Exercise
Scan the records below. List lines holding "hpoint".

= Beginning of Section =

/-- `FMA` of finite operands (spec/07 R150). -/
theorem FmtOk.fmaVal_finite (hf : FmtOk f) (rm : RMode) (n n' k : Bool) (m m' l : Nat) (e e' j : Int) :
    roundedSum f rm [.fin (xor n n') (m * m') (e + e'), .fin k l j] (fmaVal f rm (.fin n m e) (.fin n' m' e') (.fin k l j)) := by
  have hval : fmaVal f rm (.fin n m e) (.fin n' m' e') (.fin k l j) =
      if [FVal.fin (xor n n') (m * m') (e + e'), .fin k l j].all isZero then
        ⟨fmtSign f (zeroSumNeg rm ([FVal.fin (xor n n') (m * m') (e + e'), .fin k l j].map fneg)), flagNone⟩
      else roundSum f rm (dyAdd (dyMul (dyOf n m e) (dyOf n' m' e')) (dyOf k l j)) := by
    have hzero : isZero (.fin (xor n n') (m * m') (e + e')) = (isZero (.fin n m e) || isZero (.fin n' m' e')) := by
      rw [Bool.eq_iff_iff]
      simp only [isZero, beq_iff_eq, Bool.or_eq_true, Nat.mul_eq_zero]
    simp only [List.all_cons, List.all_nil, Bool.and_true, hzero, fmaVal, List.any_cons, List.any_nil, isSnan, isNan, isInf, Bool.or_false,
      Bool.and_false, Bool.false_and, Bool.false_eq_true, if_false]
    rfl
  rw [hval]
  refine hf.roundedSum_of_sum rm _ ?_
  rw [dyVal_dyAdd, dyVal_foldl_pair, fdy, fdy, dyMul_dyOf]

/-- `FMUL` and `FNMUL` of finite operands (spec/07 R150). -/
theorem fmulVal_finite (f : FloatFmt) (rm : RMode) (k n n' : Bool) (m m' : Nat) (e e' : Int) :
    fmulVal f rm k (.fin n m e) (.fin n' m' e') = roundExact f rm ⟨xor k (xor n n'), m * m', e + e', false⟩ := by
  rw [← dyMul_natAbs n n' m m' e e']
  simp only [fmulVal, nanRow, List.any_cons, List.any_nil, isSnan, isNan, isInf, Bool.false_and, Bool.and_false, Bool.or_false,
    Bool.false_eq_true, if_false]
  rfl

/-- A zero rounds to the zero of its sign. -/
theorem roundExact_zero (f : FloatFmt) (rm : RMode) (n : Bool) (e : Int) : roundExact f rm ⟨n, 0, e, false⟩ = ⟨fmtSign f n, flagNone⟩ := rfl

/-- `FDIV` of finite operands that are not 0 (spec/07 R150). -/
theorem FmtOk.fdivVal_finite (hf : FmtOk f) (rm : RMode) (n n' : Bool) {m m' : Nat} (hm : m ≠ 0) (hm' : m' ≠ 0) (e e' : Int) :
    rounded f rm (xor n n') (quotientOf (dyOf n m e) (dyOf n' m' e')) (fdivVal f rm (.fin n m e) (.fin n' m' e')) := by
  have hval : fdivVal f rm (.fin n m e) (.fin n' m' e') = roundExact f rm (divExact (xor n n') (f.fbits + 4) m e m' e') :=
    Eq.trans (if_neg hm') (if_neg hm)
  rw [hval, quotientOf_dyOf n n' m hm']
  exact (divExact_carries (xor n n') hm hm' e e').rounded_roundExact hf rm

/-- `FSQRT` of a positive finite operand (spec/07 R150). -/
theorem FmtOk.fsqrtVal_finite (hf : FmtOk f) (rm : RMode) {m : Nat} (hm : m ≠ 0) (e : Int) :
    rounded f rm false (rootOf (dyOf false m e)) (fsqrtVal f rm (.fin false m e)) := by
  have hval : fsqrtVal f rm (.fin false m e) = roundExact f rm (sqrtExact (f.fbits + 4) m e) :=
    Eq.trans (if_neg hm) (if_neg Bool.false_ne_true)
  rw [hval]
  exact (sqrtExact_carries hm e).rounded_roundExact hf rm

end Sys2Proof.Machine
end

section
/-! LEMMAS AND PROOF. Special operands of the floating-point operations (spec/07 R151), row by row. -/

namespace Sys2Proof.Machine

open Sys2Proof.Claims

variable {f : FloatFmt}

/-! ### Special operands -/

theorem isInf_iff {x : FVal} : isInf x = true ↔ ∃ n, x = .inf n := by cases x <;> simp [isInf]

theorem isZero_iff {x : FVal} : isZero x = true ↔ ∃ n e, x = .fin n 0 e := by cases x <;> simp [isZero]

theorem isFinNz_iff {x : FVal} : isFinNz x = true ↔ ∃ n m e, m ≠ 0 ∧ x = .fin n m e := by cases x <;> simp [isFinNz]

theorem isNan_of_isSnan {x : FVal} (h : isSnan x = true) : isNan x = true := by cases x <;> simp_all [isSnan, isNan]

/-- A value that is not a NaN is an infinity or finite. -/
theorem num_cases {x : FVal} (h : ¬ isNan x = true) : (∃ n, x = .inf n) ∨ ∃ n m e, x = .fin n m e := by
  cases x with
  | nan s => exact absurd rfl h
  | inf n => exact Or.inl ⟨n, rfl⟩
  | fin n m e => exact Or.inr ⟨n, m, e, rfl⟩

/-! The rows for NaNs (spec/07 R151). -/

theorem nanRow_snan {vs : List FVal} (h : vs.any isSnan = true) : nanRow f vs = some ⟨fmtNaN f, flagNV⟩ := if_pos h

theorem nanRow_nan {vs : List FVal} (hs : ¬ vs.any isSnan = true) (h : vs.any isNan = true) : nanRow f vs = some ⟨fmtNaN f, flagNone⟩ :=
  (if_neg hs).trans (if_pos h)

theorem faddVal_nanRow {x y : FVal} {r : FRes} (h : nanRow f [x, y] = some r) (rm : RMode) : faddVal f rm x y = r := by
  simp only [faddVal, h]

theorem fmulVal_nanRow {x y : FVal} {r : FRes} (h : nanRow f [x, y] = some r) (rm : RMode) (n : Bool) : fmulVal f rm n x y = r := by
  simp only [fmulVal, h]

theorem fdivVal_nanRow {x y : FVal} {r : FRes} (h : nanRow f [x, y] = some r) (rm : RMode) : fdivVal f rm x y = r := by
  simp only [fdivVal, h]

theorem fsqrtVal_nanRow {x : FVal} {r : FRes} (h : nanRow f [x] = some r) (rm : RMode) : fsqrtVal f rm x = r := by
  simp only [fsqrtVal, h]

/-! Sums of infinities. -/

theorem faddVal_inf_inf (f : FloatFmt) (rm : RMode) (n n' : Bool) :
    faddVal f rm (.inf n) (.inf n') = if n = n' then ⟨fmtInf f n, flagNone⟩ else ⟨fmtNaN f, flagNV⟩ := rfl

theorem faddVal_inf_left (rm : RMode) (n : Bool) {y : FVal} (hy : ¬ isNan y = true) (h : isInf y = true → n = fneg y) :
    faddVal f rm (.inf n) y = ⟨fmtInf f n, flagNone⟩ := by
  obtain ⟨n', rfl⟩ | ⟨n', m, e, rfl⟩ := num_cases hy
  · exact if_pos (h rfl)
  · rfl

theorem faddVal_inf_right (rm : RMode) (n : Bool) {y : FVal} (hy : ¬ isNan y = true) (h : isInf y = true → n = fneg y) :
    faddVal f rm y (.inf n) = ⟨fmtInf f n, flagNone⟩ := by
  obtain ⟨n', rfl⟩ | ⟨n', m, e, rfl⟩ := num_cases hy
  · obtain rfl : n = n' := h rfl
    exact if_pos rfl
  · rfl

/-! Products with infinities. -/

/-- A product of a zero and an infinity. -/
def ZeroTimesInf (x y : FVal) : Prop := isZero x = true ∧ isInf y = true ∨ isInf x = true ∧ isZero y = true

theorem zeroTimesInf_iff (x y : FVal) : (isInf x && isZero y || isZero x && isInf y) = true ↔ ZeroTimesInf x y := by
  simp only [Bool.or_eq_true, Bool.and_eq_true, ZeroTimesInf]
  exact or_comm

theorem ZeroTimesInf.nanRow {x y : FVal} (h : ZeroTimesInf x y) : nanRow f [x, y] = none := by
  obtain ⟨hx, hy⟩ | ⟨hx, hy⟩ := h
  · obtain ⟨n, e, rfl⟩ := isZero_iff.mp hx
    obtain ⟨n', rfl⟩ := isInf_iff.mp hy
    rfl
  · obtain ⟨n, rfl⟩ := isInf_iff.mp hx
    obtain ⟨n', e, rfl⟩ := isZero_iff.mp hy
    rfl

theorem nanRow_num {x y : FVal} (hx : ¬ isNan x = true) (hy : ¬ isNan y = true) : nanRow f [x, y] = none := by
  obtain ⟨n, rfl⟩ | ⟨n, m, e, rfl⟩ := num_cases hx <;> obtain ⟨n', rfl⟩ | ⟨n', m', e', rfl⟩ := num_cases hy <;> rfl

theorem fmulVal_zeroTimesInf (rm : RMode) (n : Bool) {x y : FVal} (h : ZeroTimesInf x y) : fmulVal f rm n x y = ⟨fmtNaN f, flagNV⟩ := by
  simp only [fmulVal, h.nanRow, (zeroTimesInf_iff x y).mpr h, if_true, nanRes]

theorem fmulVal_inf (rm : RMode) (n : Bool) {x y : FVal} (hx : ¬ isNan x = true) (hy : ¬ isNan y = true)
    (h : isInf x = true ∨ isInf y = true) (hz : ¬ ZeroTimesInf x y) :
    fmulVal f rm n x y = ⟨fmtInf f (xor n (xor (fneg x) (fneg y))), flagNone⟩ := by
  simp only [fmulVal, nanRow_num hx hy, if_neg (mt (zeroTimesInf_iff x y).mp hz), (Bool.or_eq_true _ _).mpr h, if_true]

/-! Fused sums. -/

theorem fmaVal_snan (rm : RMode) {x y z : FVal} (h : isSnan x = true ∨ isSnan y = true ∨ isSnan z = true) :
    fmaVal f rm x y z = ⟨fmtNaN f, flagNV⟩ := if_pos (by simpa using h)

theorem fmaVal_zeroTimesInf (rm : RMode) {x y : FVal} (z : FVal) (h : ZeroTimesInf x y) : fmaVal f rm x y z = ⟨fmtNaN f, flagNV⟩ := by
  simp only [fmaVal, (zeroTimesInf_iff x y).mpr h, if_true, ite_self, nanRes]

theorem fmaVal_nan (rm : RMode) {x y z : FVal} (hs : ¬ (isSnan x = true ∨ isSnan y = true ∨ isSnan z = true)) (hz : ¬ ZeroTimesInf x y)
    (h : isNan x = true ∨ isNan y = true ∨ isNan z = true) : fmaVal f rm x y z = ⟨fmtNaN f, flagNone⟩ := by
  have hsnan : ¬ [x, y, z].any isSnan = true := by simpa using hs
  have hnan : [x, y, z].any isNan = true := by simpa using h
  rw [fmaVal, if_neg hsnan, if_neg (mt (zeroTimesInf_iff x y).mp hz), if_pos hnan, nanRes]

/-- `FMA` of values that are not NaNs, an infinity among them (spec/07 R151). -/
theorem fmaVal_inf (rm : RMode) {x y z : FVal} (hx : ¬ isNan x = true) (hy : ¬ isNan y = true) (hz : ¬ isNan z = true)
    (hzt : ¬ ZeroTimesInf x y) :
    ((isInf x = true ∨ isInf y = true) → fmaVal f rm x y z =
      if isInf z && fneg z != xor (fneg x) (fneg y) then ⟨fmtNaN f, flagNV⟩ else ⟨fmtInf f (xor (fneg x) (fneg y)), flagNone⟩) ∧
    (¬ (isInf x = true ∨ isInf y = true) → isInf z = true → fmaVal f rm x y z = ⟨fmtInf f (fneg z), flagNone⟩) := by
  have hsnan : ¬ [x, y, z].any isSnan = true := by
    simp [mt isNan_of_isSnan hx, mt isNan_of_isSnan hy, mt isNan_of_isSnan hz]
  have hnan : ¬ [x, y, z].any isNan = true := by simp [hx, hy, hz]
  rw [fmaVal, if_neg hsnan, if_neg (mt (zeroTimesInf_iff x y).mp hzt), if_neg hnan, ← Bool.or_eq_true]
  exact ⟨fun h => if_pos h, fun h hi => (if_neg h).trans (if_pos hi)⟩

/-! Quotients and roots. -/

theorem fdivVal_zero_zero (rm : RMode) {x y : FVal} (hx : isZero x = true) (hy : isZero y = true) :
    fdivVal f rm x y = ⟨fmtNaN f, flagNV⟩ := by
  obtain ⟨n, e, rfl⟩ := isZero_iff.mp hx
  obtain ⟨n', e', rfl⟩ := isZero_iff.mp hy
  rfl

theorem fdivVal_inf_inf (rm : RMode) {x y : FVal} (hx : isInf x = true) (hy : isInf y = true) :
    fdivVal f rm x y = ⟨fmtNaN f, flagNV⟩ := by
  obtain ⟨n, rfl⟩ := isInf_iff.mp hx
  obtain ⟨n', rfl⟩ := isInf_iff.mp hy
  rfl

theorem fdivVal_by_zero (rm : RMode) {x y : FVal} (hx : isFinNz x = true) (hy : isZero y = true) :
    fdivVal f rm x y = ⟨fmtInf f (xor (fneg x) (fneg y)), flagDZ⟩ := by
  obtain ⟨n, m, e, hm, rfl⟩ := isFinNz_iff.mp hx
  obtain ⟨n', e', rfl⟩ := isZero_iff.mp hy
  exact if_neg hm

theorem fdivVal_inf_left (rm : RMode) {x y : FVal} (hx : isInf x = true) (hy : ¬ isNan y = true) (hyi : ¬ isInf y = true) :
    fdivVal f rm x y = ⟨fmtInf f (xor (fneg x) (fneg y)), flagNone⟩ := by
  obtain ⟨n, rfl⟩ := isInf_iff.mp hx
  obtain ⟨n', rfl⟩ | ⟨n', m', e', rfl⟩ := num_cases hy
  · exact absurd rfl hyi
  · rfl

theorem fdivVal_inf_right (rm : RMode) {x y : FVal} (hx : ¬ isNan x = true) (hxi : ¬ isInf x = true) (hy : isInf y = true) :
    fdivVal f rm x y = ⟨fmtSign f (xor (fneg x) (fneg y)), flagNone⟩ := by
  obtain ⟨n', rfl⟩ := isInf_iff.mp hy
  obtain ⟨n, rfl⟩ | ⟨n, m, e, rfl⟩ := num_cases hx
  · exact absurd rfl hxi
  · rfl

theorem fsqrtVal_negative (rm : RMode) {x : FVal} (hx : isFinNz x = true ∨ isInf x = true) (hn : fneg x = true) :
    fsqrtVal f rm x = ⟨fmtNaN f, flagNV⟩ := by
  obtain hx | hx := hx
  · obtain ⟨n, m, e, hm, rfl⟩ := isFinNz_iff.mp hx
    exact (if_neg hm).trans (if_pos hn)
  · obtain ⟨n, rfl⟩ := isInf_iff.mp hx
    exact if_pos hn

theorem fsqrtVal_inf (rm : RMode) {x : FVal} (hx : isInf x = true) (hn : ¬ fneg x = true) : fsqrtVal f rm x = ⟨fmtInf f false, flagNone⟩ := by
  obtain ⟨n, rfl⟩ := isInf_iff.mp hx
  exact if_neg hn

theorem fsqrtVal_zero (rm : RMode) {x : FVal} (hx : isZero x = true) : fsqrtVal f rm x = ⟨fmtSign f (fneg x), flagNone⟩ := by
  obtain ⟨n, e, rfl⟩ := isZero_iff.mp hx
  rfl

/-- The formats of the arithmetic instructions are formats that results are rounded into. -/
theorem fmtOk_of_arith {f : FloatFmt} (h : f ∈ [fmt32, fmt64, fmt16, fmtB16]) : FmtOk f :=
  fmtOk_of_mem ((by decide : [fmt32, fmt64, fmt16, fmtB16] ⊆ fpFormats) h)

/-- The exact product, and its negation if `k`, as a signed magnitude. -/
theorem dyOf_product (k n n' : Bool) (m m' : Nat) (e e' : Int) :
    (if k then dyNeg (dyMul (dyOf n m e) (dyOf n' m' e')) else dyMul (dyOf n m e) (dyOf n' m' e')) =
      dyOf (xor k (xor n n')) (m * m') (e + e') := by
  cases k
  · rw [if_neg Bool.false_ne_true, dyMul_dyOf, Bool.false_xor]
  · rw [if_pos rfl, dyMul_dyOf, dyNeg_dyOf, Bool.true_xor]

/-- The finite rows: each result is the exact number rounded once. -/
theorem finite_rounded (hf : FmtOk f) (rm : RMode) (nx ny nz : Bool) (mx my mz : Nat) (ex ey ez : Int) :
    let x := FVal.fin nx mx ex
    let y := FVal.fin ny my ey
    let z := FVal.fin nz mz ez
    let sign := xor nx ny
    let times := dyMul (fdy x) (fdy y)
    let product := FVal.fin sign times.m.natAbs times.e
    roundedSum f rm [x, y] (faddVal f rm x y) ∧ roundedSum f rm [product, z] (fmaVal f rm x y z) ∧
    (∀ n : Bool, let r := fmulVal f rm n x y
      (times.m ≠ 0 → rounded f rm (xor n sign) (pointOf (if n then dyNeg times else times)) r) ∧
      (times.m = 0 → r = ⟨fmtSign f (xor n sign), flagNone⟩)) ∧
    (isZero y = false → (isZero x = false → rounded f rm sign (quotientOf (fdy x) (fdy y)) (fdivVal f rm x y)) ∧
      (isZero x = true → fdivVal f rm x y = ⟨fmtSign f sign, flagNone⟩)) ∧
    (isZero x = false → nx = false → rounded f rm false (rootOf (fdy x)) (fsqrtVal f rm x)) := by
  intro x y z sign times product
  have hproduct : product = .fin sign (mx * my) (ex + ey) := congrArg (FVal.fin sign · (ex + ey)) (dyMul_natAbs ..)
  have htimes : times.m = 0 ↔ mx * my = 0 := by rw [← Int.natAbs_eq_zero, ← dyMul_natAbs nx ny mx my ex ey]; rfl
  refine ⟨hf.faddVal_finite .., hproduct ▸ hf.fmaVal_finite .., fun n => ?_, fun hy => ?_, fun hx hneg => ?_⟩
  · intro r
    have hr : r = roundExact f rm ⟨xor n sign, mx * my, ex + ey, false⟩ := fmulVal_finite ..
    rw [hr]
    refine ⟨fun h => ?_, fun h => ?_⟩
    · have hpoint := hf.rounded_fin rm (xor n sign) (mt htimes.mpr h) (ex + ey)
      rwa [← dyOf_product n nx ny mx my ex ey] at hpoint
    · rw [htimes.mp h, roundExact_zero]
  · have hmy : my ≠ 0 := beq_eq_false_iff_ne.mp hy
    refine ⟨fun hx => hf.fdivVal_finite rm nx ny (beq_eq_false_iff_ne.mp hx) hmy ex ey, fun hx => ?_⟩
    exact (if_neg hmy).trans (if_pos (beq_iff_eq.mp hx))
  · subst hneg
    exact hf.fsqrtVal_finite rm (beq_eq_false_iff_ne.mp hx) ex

= End of Section =

Exercise result
    · have hpoint := hf.rounded_fin rm (xor n sign) (mt htimes.mpr h) (ex + ey)
      rwa [← dyOf_product n nx ny mx my ex ey] at hpoint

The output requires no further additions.